The problem =>
Restate word for word the lines of the records below, starting at the line that contains "(∀ f, let l := s.link lg" and ending at the line that contains "(f.fecOk = false", with both of those lines included and nothing else.

[Start of Attachment]

/-- Stream engines: a beat is read, a beat leaves toward its target, a pending descriptor starts (R149, R234). -/
def Obligations.StreamEventsComplete : Prop :=
  ∀ (s : State) (die wafer e : Nat),
    (∀ st b a t, let x := s.stream die wafer e
      s.strand die x.task = some st → x.mayWrite = false → x.mayRequest = true → st.frozen = false → st.saving = false → wafer ∈ st.wafers →
      s.engineRead (st.asker wafer) (st.step != (s.domain st.part).step) (bits x.desc 233 3) (beatAddr x.desc x.next) 48 = .ok (b, a) t →
      exec (.streamBeatRequest die wafer e) s = .next (t.setStream die wafer e { x with next := x.next + 1, returns := x.returns ++
        [(x.next, { beatTok x.desc x.next with data := beatOf b.bytes, fl := { (beatTok x.desc x.next).fl with poi := b.poi } }, true)] })) ∧
    (∀ st i u c rest t, let x := s.stream die wafer e
      let n := walkNode die wafer x
      s.strand die x.task = some st → wafer ∈ st.wafers → x.mayWrite = true → x.returns = (i, u, c) :: rest →
      let y : Stream := { x.sentOne i rest with consumed := x.consumed + 1 }
      (u.fl.nil = true → exec (.streamBeatRequest die wafer e) s = .next (s.setStream die wafer e y)) ∧
      (u.fl.nil = false → s.engineWrite ⟨st.asker wafer, st.task, st.step, s.locOf st n (x.key.getD Key.zero)⟩ (bits x.desc 233 3)
          (beatAddr x.desc i) (s.rowBytes n u) u.fl.poi (s.rowFmt n u) 0 = .ok () t →
        exec (.streamBeatRequest die wafer e) s = .next (t.setStream die wafer e y))) ∧
    (∀ i u a rest k st, let x := s.stream die wafer e
      let n := walkNode die wafer x
      let me : Node ⊕ (Nat × Nat) := .inr (streamKey die wafer e, i)
      x.returns = (i, u, a) :: rest → x.key = some k → x.writes = false → x.slot < 4 → s.strandOf n.ctx = some st → st.gated n.ctx = false →
      s.mayPass me = true →
      let t : Tok := { u with nlane := allLanes (s.fmtAt n u.vc) }
      exec (.streamBeatReturn die wafer e) s = .next (((s.passed me).setStream die wafer e (x.sentOne i rest)).enterBeat
        ⟨n, bits x.desc 211 2, k, { t with fl := crumbFlags (s.fmtAt n t.vc) t }⟩ (if a then some (x.desc, i) else none))) ∧
    (∀ d k slot task, let x := s.stream die wafer e
      x.pending = some (d, k, slot, task) → (x.fin = true ∨ x.armed = false) →
      exec (.streamPendingStart die wafer e) s = .next (s.setStream die wafer e (startWalk d k slot task)))

/-- Engines: a request's next element, its end and its counter, migrations, rows and scatters (R147, R138, R150, R161, R295, R387). When
the new frame of a migration fails is the model's choice (log entry 174). -/
def Obligations.EngineEventsComplete : Prop :=
  ∀ (s : State) (n q : Nat),
    exec (.engineOperationStart n q) s = .next (s.runHead n q) ∧
    (∀ b0 b1 r task part wafers l i ended rest, s.queue n q = .op (.xfer b0 b1) r task part wafers l true i false ended :: rest →
      (if packetOp b0 = 2 then i ≠ 0 ∨ ∀ g ∈ s.mem.migs, ¬(g.queue = queueKey n q ∧ g.stage = 1) else packetTotal b0 ≤ i) →
      (∀ x ∈ s.pod.sent, ¬(x.kind = 0 ∧ x.node = l.node ∧ x.key = l.key)) →
      (∀ x ∈ s.pod.remotes, ¬(x.kind = 0 ∧ x.node = l.node ∧ x.key = l.key)) →
      exec (.transferComplete n q) s = .next
        (if bit b0 236 then (s.setQueue n q rest).decrement n (bits b0 224 12) 1 else s.setQueue n q rest)) ∧
    (∀ g, s.mem.migs[n]? = some g → g.stage = 1 → exec (.migrationFinalWindow n) s = .next
      (if s.newFrameFails then s.abandonMigr n g else s.spent.finalWindow n g)) ∧
    (∀ g, s.mem.migs[n]? = some g → g.stage = 2 → (∀ st ∈ s.strands, g.stamp ≤ st.stamp) →
      ∃ t, exec (.migrationRelease n) s = .next t ∧ t.mem.migs = drop1 n s.mem.migs ∧
        t.mem.redirect = s.mem.redirect.filter (fun r => r != (g.old, g.new, g.size, g.stamp)) ∧ t.mem.phys = s.mem.phys) ∧
    (∀ r st, s.eng.rows[n]? = some r → s.strandOf r.node.ctx = some st → st.liveAt r.node.ctx r.key = true → r.remote = none →
      s.latchEmpty r.node = true → r.out.a = true → exec (.gatherRowReturn n) s = .next
        (({ s with eng := { s.eng with rows := drop1 n s.eng.rows } } : State).emit r.node r.key (Hd.ofWord (s.wordAt r.node)) [r.out])) ∧
    (∀ aux desc idx rows t rr task part wafers l i ended rest,
      s.queue n 16 = .op (.gath true aux desc idx rows t) rr task part wafers l true i false ended :: rest → gathTotal desc idx ≤ i →
      (∀ x ∈ s.pod.sent, ¬(x.kind = 0 ∧ x.node = l.node ∧ x.key = l.key)) →
      (∀ x ∈ s.pod.remotes, ¬(x.kind = 0 ∧ x.node = l.node ∧ x.key = l.key)) →
      exec (.scatterCompletion n) s = .next
        ((s.setQueue n 16 rest).respond l.node l.key [outA (gathEnd t (gathTotal desc idx))] true))

/-- A step-shared write is buffered, a contribution counted, a module enters and leaves the barrier, and the records are applied when
it is released (R171, R173, R174, R175, R395). -/
def Obligations.GlazeEventsComplete : Prop :=
  ∀ (s : State) (n : Nat),
    (∀ x, s.pod.sent[n]? = some x → s.bufferFull x.grec = false → x.kind ≠ 0 → exec (.glazeWriteAccept n) s = .next
      ((withPod s fun p => { p with sent := drop1 n p.sent, records := p.records ++ [x.grec] }).respond x.node x.key
        (sentOuts x.kind x.tok x.ans false) x.late)) ∧
    (∀ x, s.pod.sent[n]? = some x → s.bufferFull x.grec = false → x.kind = 0 → exec (.glazeWriteAccept n) s = .next
      (withPod s fun p => { p with sent := drop1 n p.sent, records := p.records ++ [x.grec] })) ∧
    (∀ st g rest, s.strands[n]? = some st → st.glz = g :: rest → g.step = (s.domain st.part).step → s.glazeWaits st g = false →
      exec (.glazeContribution n) s = .next ((s.setStrand { st with glz := rest }).setDomain st.part
        { s.domain st.part with contrib := (s.domain st.part).contrib ++ [(st.die, st.task, g.who)] })) ∧
    (n < 64 → bit (s.domain n).reg 63 = true → (s.domain n).entered = false → s.pod.buddy = 0 → s.pod.fenced = false →
      (s.domain n).npart + 1 ≤ (s.domain n).contrib.length →
      exec (.glazeBarrierEnter n) s = .next (s.setDomain n { s.domain n with entered := true })) ∧
    (∀ lg, s.treeParent 3 n = some lg → s.allEntered n = true → (s.domain n).sentUp = false → ∀ child,
      exec (.barrierFlit n child false) s = .next
        ((s.setDomain n { s.domain n with sentUp := true }).sendFlit lg
          (.barrier n false (s.domain n).step (s.domain n).heard) false)) ∧
    (∀ c ∈ s.treeChildren 3 n, s.glazeReleased n = true → c.1 ∉ (s.domain n).down → exec (.barrierFlit n c.1 true) s = .next
      ((s.setDomain n { s.domain n with down := (s.domain n).down ++ [c.1] }).sendFlit c.1 (.barrier n true (s.domain n).step 0) false)) ∧
    ((s.domain n).entered = true → s.glazeReleased n = true →
      (∀ r ∈ s.pod.records, r.dom = n → parityOf r.step = parityOf (s.domain n).step →
        s.memReady (s.frameAcc n (s.home r.pa)) = true) →
      exec (.glazeRelease n) s = .next (s.releaseGlaze n))

/-- Flits, retraining, heartbeats, failed peers and the steps of recovery (R165 to R169, R398, R399, R403, R405); a collective's vector goes
up or its sum down, and its result reaches the nodes of COLL (R176, R298). -/
def Obligations.LinkEventsComplete : Prop :=
  (∀ (s : State) (lg : Nat),
    (∀ f, let l := s.link lg
      bit l.word 63 = true → l.training = false → bit s.host.ready (47 + lg / 9) = true →
      (f.fecOk = false ∨ f.seq.toNat ≠ l.rx.toNat % 65536 → exec (.flitReceive lg f) s = .next (s.askReplay lg)) ∧
      (f.fecOk = true → f.seq.toNat = l.rx.toNat % 65536 →
        f.pmac = Config.pmac (Tab.get 0 (bindPart l.word) s.host.linkKeys) (flitNonce lg l.rx.toNat) (bareFlit f) →
        (f.last = false → exec (.flitReceive lg f) s = .next (s.takeFlit lg f)) ∧
        (f.last = true → exec (.flitReceive lg f) s = .next (
          let secure := !l.clear && f.ciph
          match s.completed lg f with
          | none => s.takeFlit lg f
          | some b =>
            if secure = false ∧ s.carriesSecret (bindPart l.word) (l.word.extractLsb' 49 8) b = true then s.dropFlit lg 2
            else if s.flitWaits (bindPart l.word) b = true then s
            else (s.takeFlit lg f).useMessage lg (bindPart l.word) secure b)))) ∧
    (bit (s.link lg).word 63 = true → exec (.laneRetrain lg) s = .next (s.setLink lg { s.link lg with training := true })) ∧
    ((s.link lg).training = true → exec (.retrainComplete lg true) s = .next
      (s.setLink lg { s.link lg with training := false, failed := 0, replays := [], replay := (s.link lg).kept.length })) ∧
    ((s.link lg).training = true → (s.link lg).failed < 2 → exec (.retrainComplete lg false) s = .next
      (s.setLink lg { s.link lg with failed := (s.link lg).failed + 1 })) ∧
    exec .heartbeatSend s = .next ((s.pod.links.filter fun l => bit l.2.word 63 && bits l.2.word 33 3 = 3).foldl
      (fun (s : State) l => s.sendFlit l.1 .heartbeat false) s) ∧
    (20 * 1300000 ≤ Tab.get 0 lg s.pod.heard → lg ∉ s.pod.peersFailed →
      exec (.peerFailureDetect lg) s = .next (s.declareFailed lg)) ∧
    (s.pod.fenced = true →
      exec (.recovery .fence) s = .next s.fenceJob ∧
      (∀ lmod, let t := if bit s.pod.recovery 62 then
          (withPod s fun p => { p with recovery := setBits (setBits p.recovery 40 8 lmod.toNat) 62 1 0 }) else s
        exec (.recovery (.remap lmod)) s = .next (if bit t.pod.recovery 63 then t.copyToBuddy t.sharedLines else t)) ∧
      (∀ die task, exec (.recovery (.reload die task)) s = .next (s.relaunch die task)) ∧
      exec (.recovery .restore) s = .next s.sendCopies ∧
      exec (.recovery .resume) s = .next (withPod s fun p => { p with fenced := false, peersFailed := [] }).retryPorts)) ∧
  (∀ (s : State) (n : Nat) (c : Coll) (own : List Tok), s.eng.colls[n]? = some c → c.own = some own →
    (c.sent = false → (∀ l ∈ s.treeChildren 2 c.part, ∃ k ∈ c.kids, k.1 = l.1) →
      let beats := if c.bad then [] else c.total (fun lg => bits (Tab.get {} lg s.pod.links).word 49 8) own
      (∀ lg, s.treeParent 2 c.part = some lg → exec (.collectiveContribution n) s = .next
        ((s.setColl n { c with sent := true }).sendFlit lg
          (.collUp c.part c.id c.fn (BitVec.ofNat 5 (fmtOf c.fmt)) beats) (collConf c.fn))) ∧
      (s.treeParent 2 c.part = none → s.module.toNat = (s.domain c.part).root → exec (.collectiveContribution n) s = .next
        ((s.setColl n { c with sent := true, result := some beats }).collDown c beats (!c.bad)))) ∧
    (∀ beats, c.result = some beats → beats ≠ [] → exec (.collectiveResult n) s = .next
      (({ s with eng := { s.eng with colls := drop1 n s.eng.colls } } : State).respond c.node c.key (collOuts own beats) true)))

/-- A taken fault freezes its strand and asks for its record, the record is written once it can be, and rings and bounds are reported
(R353 to R357, R367 to R370). -/
def Obligations.FaultEventsComplete : Prop :=
  ∀ (s : State),
    (∀ die task st r rest, s.strand die task = some st → st.frozen = false →
      insSort FaultReg.le (s.effective st) = r :: rest →
      exec (.faultTakesEffect die task) s = .next ((s.setStrand { st with frozen := true }).report
        { s.locOf st r.node r.key with
          kind := 0, cause := r.cause, code := r.code.toNat, addr := r.addr, wave := r.wave.toNat, detail := r.detail.toNat }
        st.part (.exact st.die st.task r.node r.key))) ∧
    (∀ n r die task node key st, s.flt.reqs[n]? = some r → r.subject = .exact die task node key → s.strand die task = some st →
      s.landed st = true → s.recordWaits r = false →
      exec (.faultRecordWrite n) s = .next
        (({ s with flt := { s.flt with reqs := drop1 n s.flt.reqs } } : State).writeRecord r (s.mayRerun die task node key))) ∧
    (∀ n r, s.flt.reqs[n]? = some r → (∀ die task node key, r.subject ≠ .exact die task node key) → s.recordWaits r = false →
      exec (.faultRecordWrite n) s = .next
        (({ s with flt := { s.flt with reqs := drop1 n s.flt.reqs } } : State).writeRecord r false)) ∧
    (∀ die wafer, s.checkOpen die wafer = true → exec (.backPressureCheck die wafer) s = .next ((List.range 4).foldl (fun (s : State) x =>
      match s.strandOf ⟨die, wafer, x⟩ with
      | none => s
      | some st => (List.range 128).foldl (fun (s : State) i => s.reportRings st ⟨die, wafer, x⟩ i) s)
      { s with flt := { s.flt with checks := Tab.put 0 (waferKey die wafer) s.host.time.toNat s.flt.checks } })) ∧
    (∀ n st i r, s.strands[n]? = some st → st.reqs[i]? = some r →
      st.reqs.findIdx? (fun r => boundOn (Tab.get 0 st.die s.flt.tagBound) r.waited && !r.told) = some i →
      exec (.tagWaitBound n) s = .next ((s.tagReport st r.lvl.toNat false r.parent r.node r.key r.trig.wave).setStrand
        { st with reqs := upd (fun r => { r with told := true }) i st.reqs }))

/-- The ports hold no write back. -/
def settled (s : State) : State := withHost s fun h => { h with waiting := [] }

[End of Attachment]

Task response =>
    (∀ f, let l := s.link lg
      bit l.word 63 = true → l.training = false → bit s.host.ready (47 + lg / 9) = true →
      (f.fecOk = false ∨ f.seq.toNat ≠ l.rx.toNat % 65536 → exec (.flitReceive lg f) s = .next (s.askReplay lg)) ∧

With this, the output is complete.